A detailed investigation of the degradation modes in the AEC will facilitate targeted efforts to improve fuel cell longevity, ultimately resulting in decreased system costs. Development of a world-class modeling tool will accelerate AEC materials and structure innovation leading to more commercially relevant SOFC technology.

Cathode Materials and Microstructural Engineering
Cathodes are a primary source of the inefficiency observed in a state-of-the-art anode-supported cell operating at temperatures from 750–800 °C. Owing to the relatively high contribution of cathode overpotential to total cell inefficiency, SOFC research to improve cathode performance can help meet critical program targets for cell cost and efficiency.

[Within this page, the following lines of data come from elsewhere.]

-- ==== Sys2Proof/Laws/Ops/ZxSend.lean ====
section
/-! SUPPORT. What the operations of Machine/ZxSend.lean may do: the parts each touches (`Edits`), said once. -/

set_option linter.unusedTactic false
set_option linter.unreachableTactic false
set_option Elab.async false

namespace Sys2Proof.Machine

theorem Dev.zxStart_edits {m : Nat} {d₀ d : Dev} {x1 x2 x3 x4 x5 x6 x7} (hm : Nat.land m 0x80002 = 0x80002 := by decide)
    (h : Edits m d₀ d) : Edits m d₀ (Dev.zxStart d x1 x2 x3 x4 x5 x6 x7) := by
  refine Edits.andThen (t := 0x80002) h ?_ hm
  unfold Dev.zxStart
  repeat' first | with_reducible exact Edits.refl _ | with_reducible assumption | (with_reducible apply Dev.emit_edits <;> first | with_reducible assumption | decide | (dsimp only; decide) | skip) | (with_reducible apply Dev.setZxPhase_edits <;> first | with_reducible assumption | decide | (dsimp only; decide) | skip) | with_reducible refine Edits.foldl _ (fun _ _ _ => ?_) _ ?_ | (extract_lets -merge +onlyGivenNames x; first | (refine (fun _ : Edits 0x80002 d x => ?_) ?_; (on_goal 1 => clear_value x); (on_goal 2 => subst x)) | (have _h : ∃ y : Fld, y = x := ⟨x, rfl⟩; clear _h; subst x) | (have _h : ∃ y : Tsu, y = x := ⟨x, rfl⟩; clear _h; subst x) | (have _h : ∃ y : TrlRt, y = x := ⟨x, rfl⟩; clear _h; subst x) | (have _h : ∃ y : Clo, y = x := ⟨x, rfl⟩; clear _h; subst x) | (have _h : ∃ y : Face, y = x := ⟨x, rfl⟩; clear _h; subst x) | (have _h : ∃ y : HostIf, y = x := ⟨x, rfl⟩; clear _h; subst x) | (have _h : ∃ y : (_ → _), y = x := ⟨x, rfl⟩; clear _h; subst x) | clear_value x | subst x) | split | with_reducible refine Edits.upd (h := ?_)

theorem Dev.zxDownlink_edits {m : Nat} {d₀ d : Dev} {x1 x2 x3} (hm : Nat.land m 0x34024000cc403 = 0x34024000cc403 := by decide)
    (h : Edits m d₀ d) : Edits m d₀ (Dev.zxDownlink d x1 x2 x3) := by
  refine Edits.andThen (t := 0x34024000cc403) h ?_ hm
  unfold Dev.zxDownlink
  repeat' first | with_reducible exact Edits.refl _ | with_reducible assumption | dsimp -zeta only | (with_reducible apply Dev.setZxPhase_edits <;> first | with_reducible assumption | decide | (dsimp only; decide) | skip) | (with_reducible apply Dev.takeCounter_edits; with_reducible assumption; decide) | (with_reducible apply Dev.takeCounter_snd_edits <;> first | with_reducible assumption | decide | (dsimp only; decide) | skip) | (with_reducible apply Dev.zxStart_edits <;> first | with_reducible assumption | decide | (dsimp only; decide) | skip) | with_reducible refine Edits.foldl _ (fun _ _ _ => ?_) _ ?_ | (extract_lets -merge +onlyGivenNames x; first | (refine (fun _ : Edits 0x34024000cc403 d x => ?_) ?_; (on_goal 1 => clear_value x); (on_goal 2 => subst x)) | (have _h : ∃ y : Fld, y = x := ⟨x, rfl⟩; clear _h; subst x) | (have _h : ∃ y : Tsu, y = x := ⟨x, rfl⟩; clear _h; subst x) | (have _h : ∃ y : TrlRt, y = x := ⟨x, rfl⟩; clear _h; subst x) | (have _h : ∃ y : Clo, y = x := ⟨x, rfl⟩; clear _h; subst x) | (have _h : ∃ y : Face, y = x := ⟨x, rfl⟩; clear _h; subst x) | (have _h : ∃ y : HostIf, y = x := ⟨x, rfl⟩; clear _h; subst x) | (have _h : ∃ y : (_ → _), y = x := ⟨x, rfl⟩; clear _h; subst x) | clear_value x | subst x) | split | with_reducible refine Edits.upd (h := ?_)

end Sys2Proof.Machine
end

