theorem Dev.recallAll_edits {m : Nat} {d₀ d : Dev} (hm : Nat.land m 0x200000230a = 0x200000230a := by decide)
    (h : Edits m d₀ d) : Edits m d₀ (Dev.recallAll d) := by
  refine Edits.andThen (t := 0x200000230a) h ?_ hm
  unfold Dev.recallAll
  repeat' first | with_reducible exact Edits.refl _ | with_reducible assumption | (with_reducible apply Dev.sendRecall_edits <;> first | with_reducible assumption | decide | (dsimp only; decide) | skip) | with_reducible refine Edits.foldl _ (fun _ _ _ => ?_) _ ?_ | (extract_lets -merge +onlyGivenNames x; first | (refine (fun _ : Edits 0x200000230a d x => ?_) ?_; (on_goal 1 => clear_value x); (on_goal 2 => subst x)) | (have _h : ∃ y : Fld, y = x := ⟨x, rfl⟩; clear _h; subst x) | (have _h : ∃ y : Tsu, y = x := ⟨x, rfl⟩; clear _h; subst x) | (have _h : ∃ y : TrlRt, y = x := ⟨x, rfl⟩; clear _h; subst x) | (have _h : ∃ y : Clo, y = x := ⟨x, rfl⟩; clear _h; subst x) | (have _h : ∃ y : Face, y = x := ⟨x, rfl⟩; clear _h; subst x) | (have _h : ∃ y : HostIf, y = x := ⟨x, rfl⟩; clear _h; subst x) | (have _h : ∃ y : (_ → _), y = x := ⟨x, rfl⟩; clear _h; subst x) | clear_value x | subst x) | split | with_reducible refine Edits.upd (h := ?_)

end Sys2Proof.Machine
end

Conventional cathode microstructural engineering is accomplished through careful control of precursor cathode materials. Using conventional methods, limited variability is available in the final cathode structures. New approaches focus on generation of advanced microstructures that are more conducive to species transport, or methods to apply an engineered cathode at lower cost. These research projects will result in full characterization of performance and durability of the proposed technologies at an intermediate scale. Results will be shared with SECA industrial partners, and the most promising technologies will be selected for further scale-up. Methods developed will generate more functional cathode structures to facilitate enhanced cathode performance, and will potentially allow greater tuning of the final cathode architecture.

These research efforts will improve cathode performance, thereby resulting in increased cell efficiency and, ultimately, a diminished system cost. Cathode material and structure innovations developed through these projects should be readily transferable to industry.

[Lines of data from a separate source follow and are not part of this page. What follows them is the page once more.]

theorem Dev.beginRound_edits {m : Nat} {d₀ d : Dev} {x1 x2 x3} (hm : Nat.land m 0x144000004c402 = 0x144000004c402 := by decide)
    (h : Edits m d₀ d) : Edits m d₀ (Dev.beginRound d x1 x2 x3) := by
  refine Edits.andThen (t := 0x144000004c402) h ?_ hm
  unfold Dev.beginRound
  repeat' first | with_reducible exact Edits.refl _ | with_reducible assumption | (with_reducible apply Dev.journal_edits <;> first | with_reducible assumption | decide | (dsimp only; decide) | skip) | (with_reducible apply Dev.setRounds_edits <;> first | with_reducible assumption | decide | (dsimp only; decide) | skip) | (with_reducible apply Dev.showCamp_edits <;> first | with_reducible assumption | decide | (dsimp only; decide) | skip) | (with_reducible apply Dev.useBitmaps_edits <;> first | with_reducible assumption | decide | (dsimp only; decide) | skip) | with_reducible refine Edits.foldl _ (fun _ _ _ => ?_) _ ?_ | (extract_lets -merge +onlyGivenNames x; first | (refine (fun _ : Edits 0x144000004c402 d x => ?_) ?_; (on_goal 1 => clear_value x); (on_goal 2 => subst x)) | (have _h : ∃ y : Fld, y = x := ⟨x, rfl⟩; clear _h; subst x) | (have _h : ∃ y : Tsu, y = x := ⟨x, rfl⟩; clear _h; subst x) | (have _h : ∃ y : TrlRt, y = x := ⟨x, rfl⟩; clear _h; subst x) | (have _h : ∃ y : Clo, y = x := ⟨x, rfl⟩; clear _h; subst x) | (have _h : ∃ y : Face, y = x := ⟨x, rfl⟩; clear _h; subst x) | (have _h : ∃ y : HostIf, y = x := ⟨x, rfl⟩; clear _h; subst x) | (have _h : ∃ y : (_ → _), y = x := ⟨x, rfl⟩; clear _h; subst x) | clear_value x | subst x) | split | with_reducible refine Edits.upd (h := ?_)

theorem Dev.blockCh_snd_edits {m : Nat} {d₀ d : Dev} {x1 x2 x3 x4} (hm : Nat.land m 0x2000000000 = 0x2000000000 := by decide)
    (h : Edits m d₀ d) : Edits m d₀ (Dev.blockCh d x1 x2 x3 x4).2 := by
  refine Edits.andThen (t := 0x2000000000) h ?_ hm
  unfold Dev.blockCh
  repeat' first | with_reducible exact Edits.refl _ | with_reducible assumption | dsimp -zeta only | (with_reducible apply Dev.broadcastCh_edits; with_reducible assumption; decide) | (with_reducible apply Dev.broadcastCh_snd_edits <;> first | with_reducible assumption | decide | (dsimp only; decide) | skip) | (with_reducible apply Dev.count_lit_edits <;> [decide; skip]) | (with_reducible apply Dev.count_edits <;> first | with_reducible assumption | decide | (dsimp only; decide) | skip) | with_reducible refine Edits.foldl _ (fun _ _ _ => ?_) _ ?_ | (extract_lets -merge +onlyGivenNames x; first | (refine (fun _ : Edits 0x2000000000 d x => ?_) ?_; (on_goal 1 => clear_value x); (on_goal 2 => subst x)) | (have _h : ∃ y : Fld, y = x := ⟨x, rfl⟩; clear _h; subst x) | (have _h : ∃ y : Tsu, y = x := ⟨x, rfl⟩; clear _h; subst x) | (have _h : ∃ y : TrlRt, y = x := ⟨x, rfl⟩; clear _h; subst x) | (have _h : ∃ y : Clo, y = x := ⟨x, rfl⟩; clear _h; subst x) | (have _h : ∃ y : Face, y = x := ⟨x, rfl⟩; clear _h; subst x) | (have _h : ∃ y : HostIf, y = x := ⟨x, rfl⟩; clear _h; subst x) | (have _h : ∃ y : (_ → _), y = x := ⟨x, rfl⟩; clear _h; subst x) | clear_value x | subst x) | split | with_reducible refine Edits.upd (h := ?_)

theorem Dev.blockCh_edits {m : Nat} {d₀ d d' : Dev} {x1 x2 x3 x4} {y} (e : Dev.blockCh d x1 x2 x3 x4 = (y, d')) (hm : Nat.land m 0x2000000000 = 0x2000000000 := by decide)
    (h : Edits m d₀ d) : Edits m d₀ d' := by
  have := Dev.blockCh_snd_edits (x1 := x1) (x2 := x2) (x3 := x3) (x4 := x4) hm h
  rw [e] at this
  exact this

theorem Dev.blockEnd_edits {m : Nat} {d₀ d : Dev} {x1 x2 x3 x4} (hm : Nat.land m 0x40000000400 = 0x40000000400 := by decide)
    (h : Edits m d₀ d) : Edits m d₀ (Dev.blockEnd d x1 x2 x3 x4) := by
  refine Edits.andThen (t := 0x40000000400) h ?_ hm
  unfold Dev.blockEnd
  repeat' first | with_reducible exact Edits.refl _ | with_reducible assumption | (with_reducible apply Dev.count_lit_edits <;> [decide; skip]) | (with_reducible apply Dev.count_edits <;> first | with_reducible assumption | decide | (dsimp only; decide) | skip) | (with_reducible apply Dev.setRounds_edits <;> first | with_reducible assumption | decide | (dsimp only; decide) | skip) | with_reducible refine Edits.foldl _ (fun _ _ _ => ?_) _ ?_ | (extract_lets -merge +onlyGivenNames x; first | (refine (fun _ : Edits 0x40000000400 d x => ?_) ?_; (on_goal 1 => clear_value x); (on_goal 2 => subst x)) | (have _h : ∃ y : Fld, y = x := ⟨x, rfl⟩; clear _h; subst x) | (have _h : ∃ y : Tsu, y = x := ⟨x, rfl⟩; clear _h; subst x) | (have _h : ∃ y : TrlRt, y = x := ⟨x, rfl⟩; clear _h; subst x) | (have _h : ∃ y : Clo, y = x := ⟨x, rfl⟩; clear _h; subst x) | (have _h : ∃ y : Face, y = x := ⟨x, rfl⟩; clear _h; subst x) | (have _h : ∃ y : HostIf, y = x := ⟨x, rfl⟩; clear _h; subst x) | (have _h : ∃ y : (_ → _), y = x := ⟨x, rfl⟩; clear _h; subst x) | clear_value x | subst x) | split | with_reducible refine Edits.upd (h := ?_)

theorem Dev.roundOver_edits {m : Nat} {d₀ d : Dev} {x1 x2} (hm : Nat.land m 0x344040004c403 = 0x344040004c403 := by decide)
    (h : Edits m d₀ d) : Edits m d₀ (Dev.roundOver d x1 x2) := by
  refine Edits.andThen (t := 0x344040004c403) h ?_ hm
  unfold Dev.roundOver
  repeat' first | with_reducible exact Edits.refl _ | with_reducible assumption | (with_reducible apply Dev.raise_at_edits <;> first | with_reducible assumption | decide | (dsimp only; decide) | skip) | (with_reducible apply Dev.raise_at2_edits <;> first | with_reducible assumption | decide | (dsimp only; decide) | skip) | (with_reducible apply Dev.raise_edits <;> first | with_reducible assumption | decide | (dsimp only; decide) | skip) | (with_reducible apply Dev.setRounds_edits <;> first | with_reducible assumption | decide | (dsimp only; decide) | skip) | (with_reducible apply Dev.showCamp_edits <;> first | with_reducible assumption | decide | (dsimp only; decide) | skip) | with_reducible refine Edits.foldl _ (fun _ _ _ => ?_) _ ?_ | (extract_lets -merge +onlyGivenNames x; first | (refine (fun _ : Edits 0x344040004c403 d x => ?_) ?_; (on_goal 1 => clear_value x); (on_goal 2 => subst x)) | (have _h : ∃ y : Fld, y = x := ⟨x, rfl⟩; clear _h; subst x) | (have _h : ∃ y : Tsu, y = x := ⟨x, rfl⟩; clear _h; subst x) | (have _h : ∃ y : TrlRt, y = x := ⟨x, rfl⟩; clear _h; subst x) | (have _h : ∃ y : Clo, y = x := ⟨x, rfl⟩; clear _h; subst x) | (have _h : ∃ y : Face, y = x := ⟨x, rfl⟩; clear _h; subst x) | (have _h : ∃ y : HostIf, y = x := ⟨x, rfl⟩; clear _h; subst x) | (have _h : ∃ y : (_ → _), y = x := ⟨x, rfl⟩; clear _h; subst x) | clear_value x | subst x) | split | with_reducible refine Edits.upd (h := ?_)

theorem Dev.dstDone_edits {m : Nat} {d₀ d : Dev} {x1} (hm : Nat.land m 0x34e2e0006ec0b = 0x34e2e0006ec0b := by decide)
    (h : Edits m d₀ d) : Edits m d₀ (Dev.dstDone d x1) := by
  refine Edits.andThen (t := 0x34e2e0006ec0b) h ?_ hm
  unfold Dev.dstDone
  repeat' first | with_reducible exact Edits.refl _ | with_reducible assumption | (with_reducible apply Dev.finish_edits <;> first | with_reducible assumption | decide | (dsimp only; decide) | skip) | with_reducible refine Edits.foldl _ (fun _ _ _ => ?_) _ ?_ | (extract_lets -merge +onlyGivenNames x; first | (refine (fun _ : Edits 0x34e2e0006ec0b d x => ?_) ?_; (on_goal 1 => clear_value x); (on_goal 2 => subst x)) | (have _h : ∃ y : Fld, y = x := ⟨x, rfl⟩; clear _h; subst x) | (have _h : ∃ y : Tsu, y = x := ⟨x, rfl⟩; clear _h; subst x) | (have _h : ∃ y : TrlRt, y = x := ⟨x, rfl⟩; clear _h; subst x) | (have _h : ∃ y : Clo, y = x := ⟨x, rfl⟩; clear _h; subst x) | (have _h : ∃ y : Face, y = x := ⟨x, rfl⟩; clear _h; subst x) | (have _h : ∃ y : HostIf, y = x := ⟨x, rfl⟩; clear _h; subst x) | (have _h : ∃ y : (_ → _), y = x := ⟨x, rfl⟩; clear _h; subst x) | clear_value x | subst x) | split | with_reducible refine Edits.upd (h := ?_)

theorem Dev.dstCmd_edits {m : Nat} {d₀ d : Dev} {f : Dev → Dev} (hm : Nat.land m 0x34e2e0006ec0b = 0x34e2e0006ec0b := by decide)
    (hf : ∀ x, Edits m d₀ x → Edits m d₀ (f x)) (h : Edits m d₀ d) : Edits m d₀ (d.dstCmd f) := by
  unfold Dev.dstCmd
  split
  · exact h
  · split
    · exact Dev.dstDone_edits (sub_trans hm (by decide)) h
    · exact hf _ h

theorem Dev.failMembers_edits {m : Nat} {d₀ d : Dev} {x1 x2 x3} (hm : Nat.land m 0x344040004c003 = 0x344040004c003 := by decide)
    (h : Edits m d₀ d) : Edits m d₀ (Dev.failMembers d x1 x2 x3) := by
  refine Edits.andThen (t := 0x344040004c003) h ?_ hm
  unfold Dev.failMembers
  repeat' first | with_reducible exact Edits.refl _ | with_reducible assumption | (with_reducible apply Dev.journal_edits <;> first | with_reducible assumption | decide | (dsimp only; decide) | skip) | (with_reducible apply Dev.memberEntry_edits <;> first | with_reducible assumption | decide | (dsimp only; decide) | skip) | with_reducible refine Edits.foldl _ (fun _ _ _ => ?_) _ ?_ | (extract_lets -merge +onlyGivenNames x; first | (refine (fun _ : Edits 0x344040004c003 d x => ?_) ?_; (on_goal 1 => clear_value x); (on_goal 2 => subst x)) | (have _h : ∃ y : Fld, y = x := ⟨x, rfl⟩; clear _h; subst x) | (have _h : ∃ y : Tsu, y = x := ⟨x, rfl⟩; clear _h; subst x) | (have _h : ∃ y : TrlRt, y = x := ⟨x, rfl⟩; clear _h; subst x) | (have _h : ∃ y : Clo, y = x := ⟨x, rfl⟩; clear _h; subst x) | (have _h : ∃ y : Face, y = x := ⟨x, rfl⟩; clear _h; subst x) | (have _h : ∃ y : HostIf, y = x := ⟨x, rfl⟩; clear _h; subst x) | (have _h : ∃ y : (_ → _), y = x := ⟨x, rfl⟩; clear _h; subst x) | clear_value x | subst x) | split | with_reducible refine Edits.upd (h := ?_)

theorem Dev.keyHold_edits {m : Nat} {d₀ d : Dev} {x1 x2} (hm : Nat.land m 0x344040004c003 = 0x344040004c003 := by decide)
    (h : Edits m d₀ d) : Edits m d₀ (Dev.keyHold d x1 x2) := by
  refine Edits.andThen (t := 0x344040004c003) h ?_ hm
  unfold Dev.keyHold
  repeat' first | with_reducible exact Edits.refl _ | with_reducible assumption | (with_reducible apply Dev.raise_at_edits <;> first | with_reducible assumption | decide | (dsimp only; decide) | skip) | (with_reducible apply Dev.raise_at2_edits <;> first | with_reducible assumption | decide | (dsimp only; decide) | skip) | (with_reducible apply Dev.raise_edits <;> first | with_reducible assumption | decide | (dsimp only; decide) | skip) | (with_reducible apply Dev.set_at_edits <;> first | with_reducible assumption | decide | (dsimp only; decide) | skip) | (with_reducible apply Dev.set_at2_edits <;> first | with_reducible assumption | decide | (dsimp only; decide) | skip) | (with_reducible apply Dev.set_edits <;> first | with_reducible assumption | decide | (dsimp only; decide) | skip) | with_reducible refine Edits.foldl _ (fun _ _ _ => ?_) _ ?_ | (extract_lets -merge +onlyGivenNames x; first | (refine (fun _ : Edits 0x344040004c003 d x => ?_) ?_; (on_goal 1 => clear_value x); (on_goal 2 => subst x)) | (have _h : ∃ y : Fld, y = x := ⟨x, rfl⟩; clear _h; subst x) | (have _h : ∃ y : Tsu, y = x := ⟨x, rfl⟩; clear _h; subst x) | (have _h : ∃ y : TrlRt, y = x := ⟨x, rfl⟩; clear _h; subst x) | (have _h : ∃ y : Clo, y = x := ⟨x, rfl⟩; clear _h; subst x) | (have _h : ∃ y : Face, y = x := ⟨x, rfl⟩; clear _h; subst x) | (have _h : ∃ y : HostIf, y = x := ⟨x, rfl⟩; clear _h; subst x) | (have _h : ∃ y : (_ → _), y = x := ⟨x, rfl⟩; clear _h; subst x) | clear_value x | subst x) | split | with_reducible refine Edits.upd (h := ?_)

theorem Dev.putCampaign_edits {m : Nat} {d₀ d : Dev} {x1 x2} (hm : Nat.land m 0x344040004c003 = 0x344040004c003 := by decide)
    (h : Edits m d₀ d) : Edits m d₀ (Dev.putCampaign d x1 x2) := by
  refine Edits.andThen (t := 0x344040004c003) h ?_ hm
  unfold Dev.putCampaign
  repeat' first | with_reducible exact Edits.refl _ | with_reducible assumption | (with_reducible apply Dev.campEntry_edits <;> first | with_reducible assumption | decide | (dsimp only; decide) | skip) | (with_reducible apply Dev.showCamp_edits <;> first | with_reducible assumption | decide | (dsimp only; decide) | skip) | with_reducible refine Edits.foldl _ (fun _ _ _ => ?_) _ ?_ | (extract_lets -merge +onlyGivenNames x; first | (refine (fun _ : Edits 0x344040004c003 d x => ?_) ?_; (on_goal 1 => clear_value x); (on_goal 2 => subst x)) | (have _h : ∃ y : Fld, y = x := ⟨x, rfl⟩; clear _h; subst x) | (have _h : ∃ y : Tsu, y = x := ⟨x, rfl⟩; clear _h; subst x) | (have _h : ∃ y : TrlRt, y = x := ⟨x, rfl⟩; clear _h; subst x) | (have _h : ∃ y : Clo, y = x := ⟨x, rfl⟩; clear _h; subst x) | (have _h : ∃ y : Face, y = x := ⟨x, rfl⟩; clear _h; subst x) | (have _h : ∃ y : HostIf, y = x := ⟨x, rfl⟩; clear _h; subst x) | (have _h : ∃ y : (_ → _), y = x := ⟨x, rfl⟩; clear _h; subst x) | clear_value x | subst x) | split | with_reducible refine Edits.upd (h := ?_)

theorem Dev.loadFailed_edits {m : Nat} {d₀ d : Dev} {x1 x2 x3} (hm : Nat.land m 0x344040004c403 = 0x344040004c403 := by decide)
    (h : Edits m d₀ d) : Edits m d₀ (Dev.loadFailed d x1 x2 x3) := by
  refine Edits.andThen (t := 0x344040004c403) h ?_ hm
  unfold Dev.loadFailed
  repeat' first | with_reducible exact Edits.refl _ | with_reducible assumption | (with_reducible apply Dev.putCampaign_edits <;> first | with_reducible assumption | decide | (dsimp only; decide) | skip) | (with_reducible apply Dev.raise_at_edits <;> first | with_reducible assumption | decide | (dsimp only; decide) | skip) | (with_reducible apply Dev.raise_at2_edits <;> first | with_reducible assumption | decide | (dsimp only; decide) | skip) | (with_reducible apply Dev.raise_edits <;> first | with_reducible assumption | decide | (dsimp only; decide) | skip) | with_reducible refine Edits.foldl _ (fun _ _ _ => ?_) _ ?_ | (extract_lets -merge +onlyGivenNames x; first | (refine (fun _ : Edits 0x344040004c403 d x => ?_) ?_; (on_goal 1 => clear_value x); (on_goal 2 => subst x)) | (have _h : ∃ y : Fld, y = x := ⟨x, rfl⟩; clear _h; subst x) | (have _h : ∃ y : Tsu, y = x := ⟨x, rfl⟩; clear _h; subst x) | (have _h : ∃ y : TrlRt, y = x := ⟨x, rfl⟩; clear _h; subst x) | (have _h : ∃ y : Clo, y = x := ⟨x, rfl⟩; clear _h; subst x) | (have _h : ∃ y : Face, y = x := ⟨x, rfl⟩; clear _h; subst x) | (have _h : ∃ y : HostIf, y = x := ⟨x, rfl⟩; clear _h; subst x) | (have _h : ∃ y : (_ → _), y = x := ⟨x, rfl⟩; clear _h; subst x) | clear_value x | subst x) | split | with_reducible refine Edits.upd (h := ?_)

Theoretical degradation and collapse of active regions (triple phase boundaries) in a SOFC cathode simulated for extended operations.


Scanning electron microscopy image of a SOFC cathode infiltrated with electrocatalytic material accompanied by an example of impedance data demonstrating improvement in electrochemical performance (reduced impedance). 

Catalytic Gasification and Fuel Reforming
Recent system studies indicate that coal-to-electricity system efficiencies can approach 60 percent while capturing CO2, minimizing water consumption, and generating an inflation-adjusted, internal rate of return on investment of over 10 percent per year. One of the keys to achieving this target is production of a high methane synthesis gas of greater than 25 percent from coal gasification. Information collected in the molten catalytic gasification experiments will be used to calculate the gasifier’s system efficiency. This project will measure the rates of reaction for the formation of methane in steam-coal gasification in the presence of molten salts as catalysts. Reaction rates and gas compositions will be integrated into gasification numerical simulations to determine the sizing and cost of developing molten catalytic gasifiers for subsequent incorporation into SOFC-based coal power plants.

This catalytic gasification work will facilitate further modeling and analysis of industrial-scale processes aiding the deployment of advanced catalytic gasification technology.


High resolution transmission electron
microscopy image of ionic carrier
phase breakdown at grain
interfaces within a SOFC anode.


Simplified flow diagram of an integrated gasification-SOFC system featuring an advanced molten catalytic gasifier.